* Po pierwsze jego nietypowość miała polegać na kolorze zieleni, mało się widuje płaszczy w tym kolorze (ja mało takich widziałam na mieście, a jak już widziałam to zwracał na siebie uwagę, bo na ulicach dominują płaszcze czarne, szare i czerwone)
* Po drugie jego krój, który widać na zdjęciach. Bardzo chciałam mieć bufiaste rękawy, myślałam, że trochę inaczej mi wyjdą, no ale w ostateczności nie są najgorsze, nawet mi się podobają takie :)
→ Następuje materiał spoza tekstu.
-- ==== Sys2Proof/Machine/Operands.lean ====
section
/-! DEFINITION. Packed colors: the four channels and `Pack` (spec/00_scope.md R13). The operand fields of a word are in Sys2Proof/Decode.lean. -/
namespace Sys2Proof.Machine

/-- `W(c) = c[31:24]`. -/
def chanW (c : Color) : Byte := c.extractLsb' 24 8

/-- `R(c) = c[23:16]`. -/
def chanR (c : Color) : Byte := c.extractLsb' 16 8

/-- `G(c) = c[15:8]`. -/
def chanG (c : Color) : Byte := c.extractLsb' 8 8

/-- `B(c) = c[7:0]`. -/
def chanB (c : Color) : Byte := c.extractLsb' 0 8

/-- `Pack(w, r, g, b) = (w << 24) | (r << 16) | (g << 8) | b`. -/
def packColor (w r g b : Byte) : Color :=
  w.setWidth 32 <<< 24 ||| r.setWidth 32 <<< 16 ||| g.setWidth 32 <<< 8 ||| b.setWidth 32

/-- `zext_32` of a channel (R11, R101). -/
def zextChannel (x : Byte) : BitVec 32 := x.setWidth 32

/-- The same operation on each of the four channels, independently (R106). -/
def mapChannels (f : Byte → Byte) (c : Color) : Color :=
  packColor (f (chanW c)) (f (chanR c)) (f (chanG c)) (f (chanB c))

end Sys2Proof.Machine
end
* Po trzecie wpadł mi wczoraj pomysł aby go również w niewielkim stopniu wystylizować na steampunk. Bo mam taki zegarek, a nie mogę goi nosić na szyi z prostego powodu - jest za duży i ciężki i po jakiejś godzinie noszenia go na łańcuszku szyja boli, człowiek się zaczyna zbliżać do ziemi (czyt. garbi się) głowa zaczyna boleć, czuję się jak z kulą na łańcuchu jak jakiś niewolnik. Od pory kiedy go kupiłam chciałam mieć jakiś ciuch ze specjalną kieszonką na niego i nosić go tak jak kiedyś się nosiło, aby łańcuszek tak ładnie zwisał półokrągło :)
* I podszewka, ach podszewka...będzie ona w czajniczki, kubki i filiżanki. Uwielbiam nietypowe podszewki. A z materiału który mi zostanie uszyję torbę z długimi uszami. Ale jak na razie nie mogę szyć podszewki, ponieważ czekam jeszcze na paczuszkę z materiałem. Idzie wielkimi krokami z daleka.
A sesję zdjęciową w tym płaszczyku widzę na stoczni Gdańskiej...
Zdjęcia te robiłam przy okazji projektu na temat zagospodarowania terenów stoczniowych.
Laboratorium Designu Społecznego
Jestem ciekawa tego płaszczyka, i chętnie uszyłabym taki dla siebie ;-) Piękna zieleń!
OdpowiedzUsuńPodszewka już przyszła, więc lada dzień zacznę dalej szyć :) Zobaczymy jaki wyjdzie efekt końcowy.